V8Convert's main features/focus are:

• Converting between v8 Value handles and "native types" using a generic interface. This allows us to write generic algorithms which convert between JS/C++ without having to know the exact types they're dealing with. The basic POD types and some STL types are supported out of the box and plugging in one's own types is normally quite simple.
• Converting free functions, functors, and member functions into v8::InvocationCallback functions. These generated functions convert the JavaScript-originated function arguments into native counterparts, forward the data to the original native function, and convert the return values back to something JS can use. (The void return type is translated to the undefined JS value.) It supports overloading bound functions.
• Binding JS object properties to native shared or member properties or accessor/mutator functions/functors/methods.

The first two core features give us all we need in order to be able to bind near-arbitrary C/C++ functions with JavaScript, insofar as cross-language calling conventions and type conversions allow us to do so. The last feature is really just "sugar" (but also quite convenient at times). When combined, they give us everything we need to implement generic C++/JS class-binding mechanisms like V8Convert_ClassCreator.

While these features are easily summed up in a short list, their broader implications are quite large. The ability to convert functions from one signature to another (at compile time, by the way) has proven to be deceptively powerful, allowing users to bind new functions to v8 with unprecedented ease. We can combine this with template meta-programming techniques to do weird things like combine multiple native functions into a single InvocationCallback function (i.e. overload it) which dispatches to a different native function based on arbitrary logic (using a mixture of compile- and run-time dispatching).

For cases where the "automatic" function-to-InvocationCallback conversions are not possible or not suitable, the type-conversion API can still simplify the implementation of custom v8::InvocationCallback functions.

The most important functions and types, from a user's perspective, are described throughout this page. Most of the code in this library is internal template specializations which take care of the dirty work. Typical clients won't normally need more than what's demonstrated in the various wiki pages.

All of the API's type/function conversions are compile-time typesafe where possible and fail gracefully (e.g. using a JS-side exception as opposed to an immediate crash) when such a determination can only be made at run-time. Some exceptionally severe problems can only be reported via native exceptions. e.g. if a type conversion to (T&) would require dereferencing a NULL (T*) to create the reference, a native exception will be thrown. Note that native exceptions which pass through v8 normally (always?) crash the application, so clients must generally be careful when using exception-throwing code with v8. cvv8 clients can use the InCaCatcher class to encapsulate the catching and conversion of native exceptions to JS exceptions, and in principal it supports catching/converting any conventional client-side exception type. It also supports chaining multiple "catchers" to handle any number of exception types, whether they are derived from some common base or completely unrelated.

Credits

The contributors are listed on the Contributing page.

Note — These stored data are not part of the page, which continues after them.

-- ==== Sys2Proof/Machine/Join.lean ====
section
/-! DEFINITION. Heartbeats and FENCE as they arrive (R406, R407), joining (R417, R418) and formation (R419). -/

namespace Sys2Proof.Machine

/-! ### Asking to join (R405, R417) -/

/-- DEVICE_NAME: the ordering code (R4, R456). -/
def deviceName (e384 : Bool) : List Byte := asciiBytes (if e384 then "TQ48-384-E" else "TQ48-192-E")

/-- Pads or cuts bytes to a length. -/
def fitBytes (n : Nat) (l : List Byte) : List Byte := (l ++ List.replicate n 0).take n

/-- The first 16 bytes of the verified firmware digest (R405, R478). -/
def State.firmwareMark (s : State) : List Byte := match s.boot.firmware with
  | some f => sliceBytes f.header 84 16
  | none => List.replicate 16 0

/-- The JOIN_REQ of this engine. -/
def State.joinRequest (s : State) : Sys2Proof.JoinRequest :=
  { name := fitBytes 16 (deviceName s.e384), firmware := s.firmwareMark, persistBase := s.od 0x3400 1, mode := s.od 0x5000 1 }

def joinRequestBytes (r : Sys2Proof.JoinRequest) : List Byte :=
  fitBytes 16 r.name ++ fitBytes 16 r.firmware ++ leBytes 1 r.persistBase ++ leBytes 1 r.mode ++ List.replicate 14 0

/-- The tail that the heartbeats name: the engine of ROLE 3, or of ROLE 1 with no downstream neighbour. -/
def State.joinTail (s : State) : Option Nat :=
  (s.mirror.heard.find? fun h => h.live && (h.hb.role == 3 || (h.hb.role == 1 && h.hb.downPos == 0xFFFF))).map fun h => h.pos

/-- JOIN_REQ goes to the tail once it is known and port A is up; MIRROR_PRIMARY becomes 0 (R386). -/
def State.askJoin (s : State) : State :=
  match s.mirror.join, s.joinTail with
  | some j, some d =>
    if j.donor || j.asked || s.mirror.state != 2 || !s.mirror.portA.up then s
    else
      let s1 := { s with mirror := { s.mirror with portA := s.mirror.portA.turn d true false, join := some { j with asked := true } } }
      (s1.setPrimary 0).sendMirror false 7 0 (joinRequestBytes s1.joinRequest)
  | _, _ => s

def newJoin (donor : Bool) (prior : Nat) : Join :=
  { donor := donor, round := 0, dirty := [], failures := 0, prior := prior, asked := false, resume := false, provisional := false }

/-- Nothing of this engine's own execution is left. -/
def State.dropWork (s : State) : State :=
  { s with
    work := [], held := []
    host := { s.host with changes := [], batches := [] }
    tiles := s.tiles.map fun (x : Tile) => { x with ctxs := [], yielded := true, merge := [], ran := [], beats := 0, records := 0 }
    frame := { s.frame with timerExpired := false, merging := false, mergeDone := true, overran := false, sums := zeroSums, squashing := [] }
    persist := { s.persist with staged := emptyStaged } }

/-- MIRROR_CMD JOIN (R417): a solo, detached or fenced engine begins to join. -/
def State.mirrorJoin (s : State) : State :=
  let m := s.mirror
  if !s.mirrored || !(m.state == 0 || m.state == 1 || m.state == 5) || s.boot.stage != 6 || s.pins.testFenced || decide (2 ≤ s.moth.state) then s
  else
    let s1 := s.dropWork
    ({ s1 with mirror := { s1.mirror with state := 2, join := some (newJoin false m.state), drainAsked := false, portB := m.portB.alone } }).askJoin

def execMirrorCmdJoin (s : State) : Host.Outcome State Fault Refusal := .next s.mirrorJoin

/-! ### The donor (R405, R417) -/

/-- The code that refuses a request, 0 for none (R401). -/
def State.joinCode (s : State) (r : Sys2Proof.JoinRequest) : Nat :=
  let own := s.joinRequest
  if r.name ≠ own.name then 1
  else if r.firmware ≠ own.firmware then 2
  else if r.persistBase ≠ own.persistBase then 3
  else if r.mode ≠ own.mode then 4
  else if s.persist.state < 5 then 5
  else if s.mirror.join.isSome then 6
  else 0

/-- Slots of every valid descriptor. -/
def State.describedSlots (s : State) : List Nat :=
  (s.host.descs.filter fun p => descKind p.2 != 0).flatMap fun p => (List.range (descSlots p.2).2).map fun i => (descSlots p.2).1 + i

/-- A refusal goes out on port B, which keeps its neighbour. -/
def State.refuseJoin (s : State) (code : Nat) : State :=
  let msg : MirrorMsg := { portB := true, type := 0x0A, epoch := s.mirror.epoch, frameNo := 0, payload := leBytes 2 code }
  { s with mirror := { s.mirror with msgsTx := (s.mirror.msgsTx + 1) % 2 ^ 48, sent := s.mirror.sent ++ [msg] } }

/-- The tail becomes donor of a joiner, answers it and copies every slot of every valid descriptor. -/
def State.acceptJoin (s : State) (pos : Nat) : State :=
  let b := { s.mirror.portB.turn pos true false with rxSeq := 1 }
  let s1 := { s with mirror := { s.mirror with portB := b, join := some (newJoin true s.mirror.state) } }
  (s1.sendMirror true 0x0A 0 [0, 0]).sendCopies s1.describedSlots

/-- JOIN_REQ (R417): only the tail, or the donor of a join in progress, answers. -/
def execJoinReq (pos : Nat) (req : Sys2Proof.JoinRequest) (s : State) : Host.Outcome State Fault Refusal :=
  let inRoster := (rosterOf (s.od 0x5010 1)).any fun r => r.1 == pos
  .next (if !s.mirrored ∨ !s.mirror.portB.up ∨ !s.inChain ∨ s.frozen ∨ !inRoster ∨ pos = s.position
      ∨ !(s.mirror.portB.peer = 0xFFFF ∨ s.mirror.donorJoin) then s
    else
      let s1 := { s with mirror := { s.mirror with msgsRx := (s.mirror.msgsRx + 1) % 2 ^ 48 } }
      if s.joinCode req = 0 then s1.acceptJoin pos else s1.refuseJoin (s.joinCode req))

/-! ### The joiner (R417) -/

/-- The engine has asked, and hears its donor. -/
def State.joining (s : State) : Bool :=
  s.mirror.state == 2 && s.hears false && (match s.mirror.join with
    | some j => !j.donor && j.asked
    | none => false)

/-- JOIN_REPLY (R401, R417). -/
def execJoinReply (code : Nat) (s : State) : Host.Outcome State Fault Refusal :=
  .next (if !s.joining then s
    else
      let s1 := s.receive false 1 none
      if code = 0 then s1 else (s1.endJoin).raise 0x0055 1 code)

/-- COPY (R405, R417): the slot is written when its CRC agrees; otherwise the donor sends it again. -/
def execCopyMessage (slot : Nat) (data : List Byte) (crc : BitVec 64) (s : State) : Host.Outcome State Fault Refusal :=
  .next (if !s.joining ∨ openSlots s.e384 ≤ slot then s
    else
      let s1 := s.receive false 117 none
      if data.length = slotBytes ∧ crc64 data = crc.toNat then s1.writeSlot slot data else s1)

/-- The joiner has the state of tick J: it is a provisional tail, and goes on from step 5 of tick J (R417, R418). -/
def State.beginFollowing (s : State) (frame : Nat) (st : Sys2Proof.JoinStatePayload) : State :=
  let m := s.mirror
  let j := { newJoin false m.state with asked := true, resume := true, provisional := true }
  { s with
    frame := { s.frame with frameNo := frame, timeBase := st.tstamp, timeFraction := 0, digest := st.digest }
    mem := { s.mem with allResident := true, flipped := [], lost := [], dirty := [], heat := [] }
    persist := { s.persist with
      set := none, state := 8, formatWaiting := true, chrysalis := none, waiting := [], open_ := [], committed := frame - 1, byChrys := []
      lateRaised := [], restoreStatus := 0, due := false, dueSince := 0, chrysBytes := 0, demand := [], map := [] }
    mirror := { m with
      state := 3, join := some j, feedEpoch := m.epoch, epochStart := none, lists := [], ticks := [], datas := [], history := []
      digests := [(frame - 1, st.digest)], sentHealth := [], downAck := 0, downRecv := 0, seqCommitted := 0, drainAsked := false
      resetReq := 0, downReset := 0 } }

/-- JOIN_STATE (R405, R417). -/
def execJoinState (frame : Nat) (st : Sys2Proof.JoinStatePayload) (s : State) : Host.Outcome State Fault Refusal :=
  .next (if !s.joining then s
    else
      let n := 54 + st.descs.length + st.tables.length + st.entries.length
      let s1 := (s.receive false (max 1 (ceilDiv n 8992)) none).dropWork
      let s2 := s1.install (descRecords (st.descs.length / 32) st.descs) (tableRecords (countTables st.tables.length st.tables) st.tables)
        (entryRecords (st.entries.length / 48) st.entries)
      s2.beginFollowing frame st)

/-- JOIN_DRAIN_TIMEOUT (R417): the sequencer lists again and the join returns to step 3; a joiner fences at its third failure. -/
def execJoinDrainTimeout (s : State) : Host.Outcome State Fault Refusal :=
  .next (if !s.mirror.drainAsked ∨ s.frozen then s
    else
      let s1 := { s with mirror := { s.mirror with drainAsked := false } }
      match s.mirror.join with
      | some j =>
        if j.donor then { s1 with mirror := { s1.mirror with join := some { j with round := 0 } } }
        else
          let s2 := { s1 with mirror := { s1.mirror with join := some { j with failures := j.failures + 1 } } }
          if j.failures + 1 = 3 then s2.fence 8 else s2
      | none => s1)

/-! ### Formation (R419) -/

/-- The four values by which forming engines are ranked. -/
def formRank (hb : Sys2Proof.Heartbeat) : List Nat :=
  [hb.epoch, hb.frameNo, if hb.flags.getLsbD 0 then 1 else 0, 65535 - hb.position]

/-- The greater value wins at the first that differs. -/
def ranksAbove : List Nat → List Nat → Bool
  | a :: l, b :: r => decide (b < a) || (a == b && ranksAbove l r)
  | _, _ => false

/-- The heartbeat of a forming engine. -/
def State.formHeartbeat (s : State) : Sys2Proof.Heartbeat :=
  { s.heartbeat s.mirror.portB false with frameNo := s.mirror.formFrame }

/-- Positions of the other engines of the roster. -/
def State.others (s : State) : List Nat := ((rosterOf (s.od 0x5010 1)).map fun r => r.1).filter fun p => p != s.position

/-- The engine ranks first among the forming engines it hears. -/
def State.ranksFirst (s : State) : Bool :=
  s.mirror.heard.all fun h => h.hb.role != 6 || ranksAbove (formRank s.formHeartbeat) (formRank h.hb)

/-- The first two cases of the table of R419. -/
def State.formCheck (s : State) : State :=
  if s.mirror.state ≠ 6 then s
  else if s.mirror.heard.any fun h => h.hb.role == 1 then { s with mirror := { s.mirror with state := 1 } }
  else if (s.others.all fun p => s.mirror.heard.any fun h => h.pos == p && h.hb.role == 6) && s.ranksFirst then s.formSequencer
  else s

/-- FORMING_HEARTBEAT_TIMER (R419). -/
def execFormingHeartbeatTimer (s : State) : Host.Outcome State Fault Refusal :=
  .next (if s.mirror.state ≠ 6 then s else (s.sendT1s s.formHeartbeat).formCheck)

/-- FORM_WAIT_EXPIRY (R419). -/
def execFormWaitExpiry (s : State) : Host.Outcome State Fault Refusal :=
  .next (if s.mirror.state = 6 ∧ s.od 0x5000 2 = 1 ∧ s.ranksFirst then (s.formSequencer).raise 0x0057 1 0 else s)

/-- MIRROR_CMD FORM (R419, R422). -/
def State.mirrorForm (s : State) : State := if s.mirror.state = 6 then (s.formSequencer).raise 0x0057 1 0 else s

def execMirrorCmdForm (s : State) : Host.Outcome State Fault Refusal := .next s.mirrorForm

/-! ### Heartbeats and FENCE (R406, R407, R409, R413) -/

/-- What an engine last reported on 10BASE-T1S. -/
def State.keepHeard (s : State) (hb : Sys2Proof.Heartbeat) : State :=
  { s with mirror := { s.mirror with heard := (s.mirror.heard.filter fun h => h.pos != hb.position) ++ [{ pos := hb.position, hb := hb, live := true }] } }

/-- A heartbeat on 10BASE-T1S. -/
def State.hearT1s (s : State) (hb : Sys2Proof.Heartbeat) : State :=
  if !s.pins.auxClk || !s.others.contains hb.position then s
  else
    let s1 := s.keepHeard hb
    if s1.frozen then s1
    else
      let s2 := (if s1.mirror.state = 4 ∧ hb.role = 6 then s1 else s1.seeEpoch hb.epoch).takeCommitted hb
      if s2.frozen then s2
      else
        let s3 := match s2.portOf hb.position with
          | some portB => s2.takeBlock portB true hb
          | none => s2
        s3.formCheck.askJoin

/-- A HEARTBEAT message on the mirror path; of a neighbour declared failed only ROLE and EPOCH are read. -/
def State.hearMirror (s : State) (hb : Sys2Proof.Heartbeat) : State :=
  match s.portOf hb.position with
  | none => s
  | some portB =>
    let p := s.mirror.port portB
    if s.frozen ∨ !p.up then s
    else if p.failed then s.seeEpoch hb.epoch
    else
      let s1 := ((s.receive portB 1 none).seeEpoch hb.epoch).takeCommitted hb
      if s1.frozen then s1 else s1.takeBlock portB false hb

/-- HEARTBEAT_MESSAGE (R406). -/
def execHeartbeatMessage (t1s : Bool) (hb : Sys2Proof.Heartbeat) (s : State) : Host.Outcome State Fault Refusal :=
  .next (if !s.mirrored ∨ s.boot.stage ≠ 6 then s else if t1s then s.hearT1s hb else s.hearMirror hb)

/-- FENCE_MESSAGE (R407, R409, R413). -/
def execFenceMessage (hb : Sys2Proof.Heartbeat) (reason : Nat) (s : State) : Host.Outcome State Fault Refusal :=
  .next (match s.portOf hb.position with
    | none => s
    | some portB =>
      if !s.hears portB then s
      else
        let gone (h : Heard) : Heard := if h.pos = hb.position then { h with hb := { h.hb with role := 5 } } else h
        let s1 := (s.receive portB 1 none).seeEpoch hb.epoch
        let s2 := { s1 with mirror := { s1.mirror with heard := s1.mirror.heard.map gone } }
        s2.declareFailed portB (!portB && reason == 4))

/-- OVERRUN_HEARTBEAT_TIMER (R406): between ticks, on both ports or on 10BASE-T1S. A fenced engine sends on 10BASE-T1S (R413). A joiner,
which has no ticks, sends on both; when it begins to ask for the drain the spec does not say, so that is a free value (DESIGN CHOICE, assumption 66). -/
def execOverrunHeartbeatTimer (t1s : Bool) (s : State) : Host.Outcome State Fault Refusal :=
  let joiner := s.mirror.state == 2
  let due := (s.inChain && !s.frozen) || joiner || (t1s && s.mirror.state == 5)
  .next (if !s.mirrored ∨ !due ∨ (s.mirror.state = 4 ∧ !s.frame.overran) then s
    else
      let (v, s1) := s.fresh
      let s2 := if joiner && s.joining && v % 2 == 1 then { s1 with mirror := { s1.mirror with drainAsked := true } } else s
      if t1s then s2.sendT1s (s2.heartbeat s2.mirror.portB s2.mirror.detaching) else s2.sendHeartbeats s2.mirror.detaching)

end Sys2Proof.Machine
end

Downloading (Getting the Source Code)

The source code is maintained in the v8-juice project's subversion repository:

svn checkout http://v8-juice.googlecode.com/svn/convert cvv8

The library is header-only, and the only files clients need is under the include directory. The source tree contains several demos and complete examples, as well, but building them requires a Unix-like platform with a GNU toolset (contributions of new build/project files for your favourite build tool will be gladly accepted).

Some of the header files are generated by scripts as part of the build process, but pre-generated copies are kept in subversion so that clients to not have to build them.

Notes about the Namespace

Prior to 20110718, this code lived in the v8::convert namespace. Having seen the error of my ways in adding a sub-namespace of v8's namespace, it was moved into the cvv8 namespace (cvv8 is easier to type than v8cv, at least when using a U.S. English keyboard layout). Some documentation may still refer to v8::convert.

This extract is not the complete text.